** Opening SOURCE DATA block **
-- ==== Sys2Proof/Laws/Ops.lean ====
section
/-! SUPPORT. What posting an event, emitting a trace record and ringing a doorbell leave unchanged, and that every operation
over addressed memory keeps its canonical form. -/

namespace Sys2Proof.Machine

/-! ## Events and trace records -/

theorem Ctl.Quiet.refl (c : Ctl) : c.Quiet c :=
  ⟨rfl, rfl, rfl, rfl, rfl, rfl, rfl, rfl, rfl, rfl, rfl, rfl, rfl, rfl, fun _ _ _ _ _ _ _ => rfl⟩

theorem Ctl.Quiet.trans {a b c : Ctl} (h : a.Quiet b) (k : b.Quiet c) : a.Quiet c where
  dies := k.dies.trans h.dies
  links := k.links.trans h.links
  held := k.held.trans h.held
  seen := k.seen.trans h.seen
  colls := k.colls.trans h.colls
  barriers := k.barriers.trans h.barriers
  hp := k.hp.trans h.hp
  job := k.job.trans h.job
  gen := by rw [k.gen, h.gen]
  sec := k.sec.trans h.sec
  tap := k.tap.trans h.tap
  pow := k.pow.trans h.pow
  flash := k.flash.trans h.flash
  poison := k.poison.trans h.poison
  rd f i j h1 h2 h3 h4 := (k.rd f i j h1 h2 h3 h4).trans (h.rd f i j h1 h2 h3 h4)

/-- Writing a field of the event ring, the doorbells or the trace block is quiet. -/
theorem Ctl.wr_quiet (c : Ctl) (f : Fld) (v i j : Nat) (h : f.blk = .ev ∨ f.blk = .db ∨ f.blk = .tr) : c.Quiet (c.wr f v i j) := by
  refine ⟨rfl, rfl, rfl, rfl, rfl, rfl, rfl, rfl, rfl, rfl, rfl, rfl, rfl, rfl, fun g i' j' h1 h2 h3 _ => ?_⟩
  refine Ctl.rd_wr c f v i j g i' j' (Fld.apart_of_blk (fun e => ?_) _ _ _ _)
  rcases h with h | h | h <;> simp_all

/-- Changing only the host interface's queues, trace, stamps, open values and outputs is quiet. -/
theorem Ctl.host_quiet (c : Ctl) (h : HostSt) : c.Quiet { c with host := h } :=
  ⟨rfl, rfl, rfl, rfl, rfl, rfl, rfl, rfl, rfl, rfl, rfl, rfl, rfl, rfl, fun _ _ _ _ _ _ _ => rfl⟩

theorem Ctl.send_quiet (c : Ctl) (o : Output) : c.Quiet (c.send o) :=
  ⟨rfl, rfl, rfl, rfl, rfl, rfl, rfl, rfl, rfl, rfl, rfl, rfl, rfl, rfl, fun _ _ _ _ _ _ _ => rfl⟩

theorem Ctl.stamp_quiet (c : Ctl) (d : Nat) : c.Quiet (c.stamp d).2 :=
  ⟨rfl, rfl, rfl, rfl, rfl, rfl, rfl, rfl, rfl, rfl, rfl, rfl, rfl, rfl, fun _ _ _ _ _ _ _ => rfl⟩

theorem Ctl.setFifo_quiet (c : Ctl) (d : Nat) (q : TraceFifo) : c.Quiet (c.setFifo d q) :=
  ⟨rfl, rfl, rfl, rfl, rfl, rfl, rfl, rfl, rfl, rfl, rfl, rfl, rfl, rfl, fun _ _ _ _ _ _ _ => rfl⟩

theorem Ctl.summarise_quiet (c : Ctl) (d t : Nat) : c.Quiet (c.summarise d t) := by
  unfold Ctl.summarise
  dsimp only
  split
  · exact Ctl.setFifo_quiet _ _ _
  · exact Ctl.Quiet.refl c

theorem Ctl.shedCount_quiet (c : Ctl) (k : Option Nat) : c.Quiet (c.shedCount k) := by
  unfold Ctl.shedCount
  split
  · exact Ctl.wr_quiet _ _ _ _ _ (.inr (.inr rfl))
  · exact Ctl.Quiet.refl c

theorem Ctl.enterFifo_quiet (c : Ctl) (d t u ty cl : Nat) (pl : List Nat) : c.Quiet (c.enterFifo d t u ty cl pl) :=
  (Ctl.setFifo_quiet c d _).trans (Ctl.shedCount_quiet _ _)

/-- A record that enters its FIFO, or waits, is quiet. -/
theorem Ctl.enqueue_quiet (c : Ctl) (d t u ty cl : Nat) (pl : List Nat) : c.Quiet (c.enqueue d t u ty cl pl) := by
  unfold Ctl.enqueue
  dsimp only
  split
  · exact (Ctl.summarise_quiet c d t).trans (Ctl.setFifo_quiet _ _ _)
  · exact (Ctl.summarise_quiet c d t).trans (Ctl.enterFifo_quiet _ _ _ _ _ _ _)

/-- What enters a FIFO once an entry is free is quiet. -/
theorem Ctl.unwait_quiet (c : Ctl) (d : Nat) : c.Quiet (c.unwait d) := by
  unfold Ctl.unwait
  dsimp only
  have h := (Ctl.stamp_quiet c d).trans (Ctl.summarise_quiet (c.stamp d).2 d (c.stamp d).1)
  split
  · exact Ctl.Quiet.refl c
  · split
    · split
      · exact h
      · exact (h.trans (Ctl.setFifo_quiet _ _ _)).trans (Ctl.enterFifo_quiet _ _ _ _ _ _ _)
    · exact h

/-- Emitting a trace record is quiet. -/
theorem Ctl.emit_quiet (c : Ctl) (d u ty cl : Nat) (pl : List Nat) : c.Quiet (c.emit d u ty cl pl) := by
  unfold Ctl.emit
  split
  · exact (Ctl.stamp_quiet c d).trans (Ctl.enqueue_quiet _ _ _ _ _ _ _)
  · exact Ctl.Quiet.refl c

theorem Ctl.msix_quiet (c : Ctl) (n : Nat) : c.Quiet (c.msix n) := by
  unfold Ctl.msix
  split
  · exact Ctl.host_quiet _ _
  · exact Ctl.send_quiet _ _

/-- Setting a doorbell bit is quiet. -/
theorem Ctl.ring_quiet (c : Ctl) (n : Nat) : c.Quiet (c.ring n) := by
  unfold Ctl.ring
  dsimp only
  have h := Ctl.wr_quiet c Fld.db_DB_PEND (setBit (c.rd Fld.db_DB_PEND) n true) 0 0 (.inr (.inl rfl))
  split
  · exact h.trans (Ctl.msix_quiet _ _)
  · exact h

theorem Ctl.ibi_quiet (c : Ctl) (b : List Nat) : c.Quiet (c.ibi b) := by
  unfold Ctl.ibi
  split
  · exact Ctl.send_quiet _ _
  · exact Ctl.Quiet.refl c

theorem Ctl.threshBell_quiet (c : Ctl) : c.Quiet c.threshBell := by
  unfold Ctl.threshBell
  split
  · exact Ctl.ring_quiet _ _
  · exact Ctl.Quiet.refl c

theorem Ctl.alarmBell_quiet (c : Ctl) (e : Event) : c.Quiet (c.alarmBell e) := by
  unfold Ctl.alarmBell
  split
  · exact (Ctl.ring_quiet _ _).trans (Ctl.ibi_quiet _ _)
  · exact Ctl.Quiet.refl c

theorem Ctl.lowBell_quiet (c : Ctl) : c.Quiet c.lowBell := by
  unfold Ctl.lowBell
  split
  · exact Ctl.ring_quiet _ _
  · exact Ctl.Quiet.refl c

theorem Ctl.writeEntry_quiet (c : Ctl) (e : Event) : c.Quiet (c.writeEntry e) := by
  unfold Ctl.writeEntry
  exact ((((Ctl.host_quiet c _).trans (Ctl.wr_quiet _ _ _ _ _ (.inl rfl))).trans (Ctl.threshBell_quiet _)).trans
    (Ctl.alarmBell_quiet _ _)).trans (Ctl.lowBell_quiet _)

theorem Ctl.raise_quiet (c : Ctl) (code cls d u : Nat) (r : Option Nat) (pl : List Nat) : c.Quiet (c.raise code cls d u r pl).2 :=
  ((Ctl.stamp_quiet c dieHD).trans (Ctl.host_quiet _ _)).trans (Ctl.emit_quiet _ _ _ _ _ _)

theorem Ctl.flushLoss_quiet (c : Ctl) : c.Quiet c.flushLoss := by
  unfold Ctl.flushLoss
  split
  · exact Ctl.Quiet.refl c
  · split
    · exact Ctl.Quiet.refl c
    · exact ((Ctl.raise_quiet c _ _ _ _ _ _).trans (Ctl.host_quiet _ _)).trans (Ctl.writeEntry_quiet _ _)

theorem Ctl.place_quiet (c : Ctl) (e : Event) : c.Quiet (c.place e) := by
  unfold Ctl.place
  split
  · split
    · exact Ctl.host_quiet _ _
    · exact Ctl.writeEntry_quiet _ _
  · split
    · exact (Ctl.host_quiet _ _).trans (Ctl.wr_quiet _ _ _ _ _ (.inl rfl))
    · exact Ctl.writeEntry_quiet _ _

/-- Noting precursor events changes the events noted, SG_MTBF and SG_PRECURSOR alone. -/
theorem Ctl.showPrecursors_quiet (c : Ctl) : c.Quiet c.showPrecursors := by
  refine ⟨rfl, rfl, rfl, rfl, rfl, rfl, rfl, rfl, rfl, rfl, rfl, rfl, rfl, rfl, fun g i j _ _ _ h => ?_⟩
  refine (Ctl.rd_wr _ Fld.sg_SG_PRECURSOR _ 0 0 g i j (fun e => ?_)).trans (Ctl.rd_wr _ Fld.sg_SG_MTBF _ 0 0 g i j (fun e => ?_))
  · exact (h (congrArg RKey.blk e)).2 (congrArg RKey.off e)
  · exact (h (congrArg RKey.blk e)).1 (congrArg RKey.off e)

theorem Ctl.notePrecursor_quiet (c : Ctl) (code : Nat) (pl : List Nat) : c.Quiet (c.notePrecursor code pl) := by
  unfold Ctl.notePrecursor
  split
  · refine Ctl.Quiet.trans ?_ (Ctl.showPrecursors_quiet _)
    exact ⟨rfl, rfl, rfl, rfl, rfl, rfl, rfl, rfl, rfl, rfl, rfl, rfl, rfl, rfl, fun _ _ _ _ _ _ _ => rfl⟩
  · exact Ctl.Quiet.refl c

/-- Posting an event (R436) is quiet. -/
theorem Ctl.post_quiet (c : Ctl) (code cls d u : Nat) (pl : List Nat) : c.Quiet (c.post code cls d u pl) := by
  have h1 : c.Quiet ((if cls = 0 then c else c.flushLoss).notePrecursor code pl) := by
    refine Ctl.Quiet.trans ?_ (Ctl.notePrecursor_quiet _ code pl)
    split
    · exact Ctl.Quiet.refl c
    · exact Ctl.flushLoss_quiet c
  unfold Ctl.post
  generalize (if cls = 0 then c else c.flushLoss).notePrecursor code pl = b at h1
  have h2 := fun e => (h1.trans (Ctl.raise_quiet b code cls d u none (le 8 b.job.step ++ padTo 28 pl ++ [0, 0, 0, 0]))).trans
    (Ctl.place_quiet _ e)
  dsimp only
  split
  · exact (h2 _).trans (Ctl.host_quiet _ _)
  · exact h2 _

/-! ## Addressed memory -/

/-- Writing bytes keeps memory canonical. -/
theorem Module.write_wf {m : Module} (h : Memory.wf m.mem = true) (a : Nat) (bs : List Nat) :
    Memory.wf (m.write a bs).mem = true := Cells.write_wf h a bs

/-- Writing one byte keeps memory canonical. -/
theorem Module.writeByte_wf {m : Module} (h : Memory.wf m.mem = true) (a b : Nat) :
    Memory.wf (m.writeByte a b).mem = true := Cells.set_wf h a _

/-- Clearing memory keeps it canonical. -/
theorem Module.zero_wf {m : Module} (h : Memory.wf m.mem = true) (p : Nat → Bool) :
    Memory.wf (m.zero p).mem = true := Cells.clear_wf h p

/-- Bytes outside a write read as before. -/
theorem Module.write_frame {m : Module} (h : Memory.wf m.mem = true) (a : Nat) (bs : List Nat) {b : Nat}
    (hb : b < a ∨ a + bs.length ≤ b) : memByte (m.write a bs).mem b = memByte m.mem b := by
  simp only [memByte, Module.write]
  rw [Cells.get_write_ne h a bs hb]

/-- A read of a written byte. -/
theorem Module.read_write {m : Module} (h : Memory.wf m.mem = true) (a : Nat) (bs : List Nat) {i : Nat} (hi : i < bs.length) :
    memByte (m.write a bs).mem (a + i) = bs.getD i 0 % 256 := by
  simp only [memByte, Module.write]
  rw [Cells.get_write h a bs hi, BitVec.toNat_ofNat]

end Sys2Proof.Machine
end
** Closing SOURCE DATA block **
YOUR GOAL: Scan the material above. Copy each line that holds the word "code".

ANSWER SECTION:
theorem Ctl.raise_quiet (c : Ctl) (code cls d u : Nat) (r : Option Nat) (pl : List Nat) : c.Quiet (c.raise code cls d u r pl).2 :=
theorem Ctl.notePrecursor_quiet (c : Ctl) (code : Nat) (pl : List Nat) : c.Quiet (c.notePrecursor code pl) := by
theorem Ctl.post_quiet (c : Ctl) (code cls d u : Nat) (pl : List Nat) : c.Quiet (c.post code cls d u pl) := by
  have h1 : c.Quiet ((if cls = 0 then c else c.flushLoss).notePrecursor code pl) := by
    refine Ctl.Quiet.trans ?_ (Ctl.notePrecursor_quiet _ code pl)
  generalize (if cls = 0 then c else c.flushLoss).notePrecursor code pl = b at h1
  have h2 := fun e => (h1.trans (Ctl.raise_quiet b code cls d u none (le 8 b.job.step ++ padTo 28 pl ++ [0, 0, 0, 0]))).trans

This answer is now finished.